The Art of Rituals: 8 Sure Fire Ways to Make Moments Last Forever

Jill
Posted by Jill on December 9, 2013
My first memories of skiing are of the rituals with my family.  Back in the days of 20-40 minute chairlift rides and an occasional hour wait in line, my parents were quite creative in entertaining two young children.  Their inventive ways of keeping our attention and attitudes bright on the ski hill are now some of our fondest memories.  These rituals became embedded in our experience as skiers and as a family.
 
Snowmama Jill with her Mom, Dad and Brother
 
 
Some of my favorite rituals were on the chairlift. We would sing songs, play clapping games with our hands and "I Spy."  They would entertain us and eventually we were entertaining each other.  Once we were off the chair, our ritual turned to the trees.  Our dad would lead us through any tree-laden path possible.  Initially, their goal was one run and then that grew to five runs, until it wasn't considered a ski day unless we skied at least seven runs (remember this was back in slow chair days).  The reward after a day or hour on the slopes: hot chocolate brimming with marshmellows.  

My brother and I both took lessons throughout our youth.  Our instructors and coaches were key to our ongoing development, but our family always came together each week to connect on the mountain. Regardless of age and attitude (think pre-teen years), our ritual of skiing as a family brought us together. When we could not find words or agree at home, the mountain was our refuge and a zone of nuetrality. No questions were asked, but somehow answers surfaced in the fresh air and the rhythm of our skis on the snow.

Fast forward to today and rituals are beginning with my children.
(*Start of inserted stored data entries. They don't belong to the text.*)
/-- The programs that a copy of a plane block takes (R140): a word line at a time in QLC mode, a page in SLC mode. -/
def Dev.copyPrograms (d : Dev) (ch l plane lbn : Nat) : Nat :=
  let old := d.pblkOf ch l plane lbn
  let slc := d.media.rows.any (fun e => decide (e.2.cls = 15) && decide (keyLbn e.1 = lbn) && d.inGroup (decide (2 ^ 23 ≤ e.1)) (keyGroup e.1) ch l)
  let pages := (d.media.flash.filter (fun e => decide (e.1 / 16384 / 16384 = ch * 32 + l) && decide (e.1 / 16384 % 16384 = old) &&
    decide (e.1 / 4 % 4 = plane))).map (fun e => e.1 % 16384 / 16)
  ((if slc then pages else pages.map (· / 4)).dedup).length

/-- A spare that holds the block's data takes its place, and the record says so (R132, R140); the program groups and copies that had
failed there are programmed again on the new block (R54). -/
def Dev.remapTo (d : Dev) (ch l plane lbn new used : Nat) : Dev :=
  let old := d.pblkOf ch l plane lbn
  let d := d.toSpare ch l plane lbn new used
  let d := d.journal (.remap ch l plane lbn old new true)
  let d := d.onWr (fun w =>
    { w with groups := w.groups.map (fun (g : Grp) =>
      if g.failed && d.grpOn g ch l lbn then { g with failed := false, left := members (decide (2 ^ 23 ≤ g.row)), passed := [] } else g) })
  d.onMedia (fun m => { m with relocs := m.relocs.map (fun (r : Reloc) =>
    if r.failed && d.copyOn r ch l lbn then { r with failed := false, left := r.left + 1 } else r) })

/-- RELOCATION_COMMIT: the oldest copy that has passed, of a row or else of a plane block; none while the flush latch is set (R140,
R151). -/
def Dev.commitReloc (d : Dev) : Dev :=
  if d.tor.latch then d
  else match d.media.relocs.find? Reloc.ready with
    | some r =>
      let d := d.onMedia (fun m => { m with relocs := m.relocs.erase r })
      (if r.conv then d.commitUnit r else d.commitZone r).capacityCheck
    | none =>
      match d.media.spareCopies.find? (fun c => decide (c.left = 0)) with
      | some c =>
        let used := SMap.get (fun _ => 0) d.media.spareUse ((c.ch * 32 + c.l) * 4 + c.plane)
        (d.onMedia (fun m => { m with spareCopies := m.spareCopies.erase c })).remapTo c.ch c.l c.plane c.lbn c.new (used - 1)
      | none => d

def execRelocationCommit (s : State) : Host.Outcome State Fault Refusal := mainDo s Dev.commitReloc

/-- BLOCK_RETIREMENT: where a finding asks for it, a spare takes the block's place, once what the block holds has been copied to it, or
the row loses its backing (R131, R132, R140); none while the flush latch is set (R151), while its LUN is out of service (R131), or while
another block of its plane is being copied. -/
def Dev.retire (d : Dev) (ch l plane lbn : Nat) : Dev :=
  if !d.retireDue ch l plane lbn ∨ d.tor.latch ∨ (SMap.find d.media.oos (ch * 32 + l)).isSome ∨
      d.media.spareCopies.any (fun c => c.ch == ch && c.l == l && c.plane == plane) then d
  else
    let used := SMap.get (fun _ => 0) d.media.spareUse ((ch * 32 + l) * 4 + plane)
    let d := ((d.onMedia (fun m =>
      { m with retired := m.retired + 1, finds := m.finds.filter (fun f => f.1 != blkKey ch l plane lbn) })).mediaStat ch 11 1).fwPost
        (0x0400 + ch) (Config.evCode 12) 3 (lbn + plane * 2 ^ 16 + l * 2 ^ 24)
    let d := match (d.goodSpares ch l plane)[used]? with
      | some new =>
        if d.sparesOf ≤ used then d.loseRow ch l lbn
        else if d.copyPrograms ch l plane lbn = 0 then d.remapTo ch l plane lbn new used
        else d.onMedia (fun m =>
          { m with
            spareUse := SMap.put m.spareUse ((ch * 32 + l) * 4 + plane) (used + 1)
            spareCopies := m.spareCopies ++ [({ ch := ch, l := l, plane := plane, lbn := lbn, new := new, left := d.copyPrograms ch l plane lbn } : SpareCopy)] })
      | none => d.loseRow ch l lbn
    d.spareCheck

def execBlockRetirement (ch : Ch) (l : LunN) (plane : Fin 4) (lbn : Nat) (s : State) :
    Host.Outcome State Fault Refusal :=
  mainDo s (fun d => d.retire ch.val l.val plane.val lbn)

/-! Checkpoints and the flush area (R147, R148). -/

/-- The segments of the conventional map that hold an entry: namespace and number. -/
def Dev.mapSegs (d : Dev) : List (Nat × Nat) :=
  (d.media.conv.map (fun e => (e.1 / 2 ^ 40, e.1 % 2 ^ 40 / Config.mapSeg))).dedup

/-- The last checkpoint in bulk, of the namespaces of a test (R233, R241). -/
def Dev.ckptBulk (d : Dev) (p : Nat → Bool) : Dev :=
  d.sendFrame (.bulk bulkCkpt (.ckpt (d.media.ckptZt.filter (fun e => p (Zd.ofWord e.2).nsx))
    ((d.media.ckptMap.filter (fun e => p (e.1 / 2 ^ 40))).map (fun e => (e.1, e.2.unit * 2 ^ 18 + e.2.ofs)))))

/-- CHECKPOINT (R147, R283): the zone table, in the half of the region that does not hold the last one, the time-and-temperature
means, and the segments of the conventional map, in SLC rows of flash; each has its CKPT record. The records up to now need no
replay, and admission that the ring held goes on. DESIGN CHOICE (assumption 127): regions 0 zone table, 1 map, 2 means, 3 flush
rows; a segment's number in its namespace stands below 2^20; the place of a map segment on flash is a free value. -/
def Dev.checkpoint (d : Dev) : Dev :=
  let seqn := d.media.jseq
  let half := !d.media.ckptHalf
  let d := d.onMedia (fun m =>
    { m with ckptZt := m.zt, ckptMap := m.conv, ckptRows := m.rows, ckptSeq := m.jseq, ckptHalf := half, jhold := false })
  let d := d.journal (.ckpt 0 0 (if half then 0x1800000 else 0x2000000) seqn)
  let d := d.journal (.ckpt 2 0 0x2800000 seqn)
  let d := d.each d.mapSegs (fun d s => (d.journal (.ckpt 1 (s.1 * 2 ^ 20 + s.2 % 2 ^ 20) (Config.freeNat d.free) seqn)).draw)
  let d := if d.tees then
      let mine := fun (nsx : Nat) => decide (d.fw.role ≠ .duo) || d.homeOf nsx == d.board.pairId
      d.ckptBulk mine
    else d
  d.pump

def execCheckpoint (s : State) : Host.Outcome State Fault Refusal := mainDo s Dev.checkpoint

/-- The flush area is to be erased again before it has stood 7 days; nothing of it is in use outside INIT (R130, R148). Its rows are queued
for erase in SLC mode, and it is chosen again from erased ones, so that it is erased at all times. -/
def Dev.eraseFlushArea (d : Dev) : Dev :=
  if d.tor.latch ∨ !d.fw.replayed then d
  else
    let old := d.wr.flushRows.map (fun r => ({ r with dirty := true, inSlc := true } : Row))
    let d := d.each old Dev.queueErase
    (d.onWr (fun w => { w with flushRows := [], foldFree := w.foldFree ++ old })).chooseFlush

def execFlushAreaDwellExpiry (s : State) : Host.Outcome State Fault Refusal := mainDo s Dev.eraseFlushArea

end Sys2Proof.Machine
end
I've noticed that many of the rituals I treasured serve as inspiration.  Here are a few ideas for your own family rituals:

  • Hot chocolate!  Or as my son Nils noted after a day of skiing "Mom, I need a kiddie cocktail!"  (Trust me, mom needed "mommy juice" that day).  Whether it's hot chocolate or a Shirley Temple (Nils' favorite), connecting after a day of skiing is a long time ritual of the sport and a great way to end the day.
  • Fires and hot tubs!  Get warm, get cozy, relax and play games!
  • Sing!  I often hear both of my children singing as they ski.  I catch myself jamming to music in my mind as I ski.  Share songs on the chair and sing as you shred the terrain.  Singing while skiing is so common that PCMR now hosts Singing on the Slopes!
  • Trees, trails, whoop-di-dos and treasures.  Growing up we created our own paths through the trees.  Today, ski areas have developed kid specific terrain.  For example, PCMR has Adventure Alley and they provide a treasure mapSnowmama Heather also details the incredible adventure that awaits at PCMR.
  • Connection.  Regardless of age or differences, the ski slopes often are the nuetral ground for families that have grown together on the slopes.  Snowpapa JD relates to this notion and describes the bond he has with his daughter when they hit the slopes together.  Sometimes all you need is fresh air, the granduer of the mountains and the flow of your skis/board beneath your feet to unwind and let go of stress.
  • Photos, videos, social media... oh my!  Snowmama Lisa shares her love of on-mountain photographers, such as Sharp Shooters.  Our family had our photo taken every Christmas Day throughout our childhood.  This is an amazing ritual and I love looking at the ski gear we wore with pride each passing year.  Go-Pro also provides a great way to capture moments and Snowmama April provides an essential 101 for this device.  One of our family rituals is hanging our old passes on the Christmas tree as ornaments.
  • Speaking of gear... one of the best rituals is picking out your gear for the season ahead.  Whether it's brand new, handed down or found, style is unique to each individual.  Let your children choose their style and allow them to embody the type of skier or boarder they hope to become!
Snowmama Jill with Family
  • Find your own flow and honor the difference of each of your friends and family members.  Some of my favorite memories and rituals were from sharing moments on the hill.  I learned more about myself, my friends, family, even strangers while skiing.  We live in an age filled with technology and opportunties to connect virtually anytime, anywhere.  However, it is essential (and often due to extreme cold and huge flakes) to put the phone away, turn of the camera and tune in to each other.  Like I've said before:  All I Really Need to Know I Learned From Skiing!
At the end of the day, you're skiing!  You're with your family!  Have fun, don't sweat the small stuff, shrug off the trials of cold hands, grumbling bellies and mid-mountain meltdowns.  You'll remember the good with nostalgia and share endless stories of the "bad" while laughing and connecting with those you love.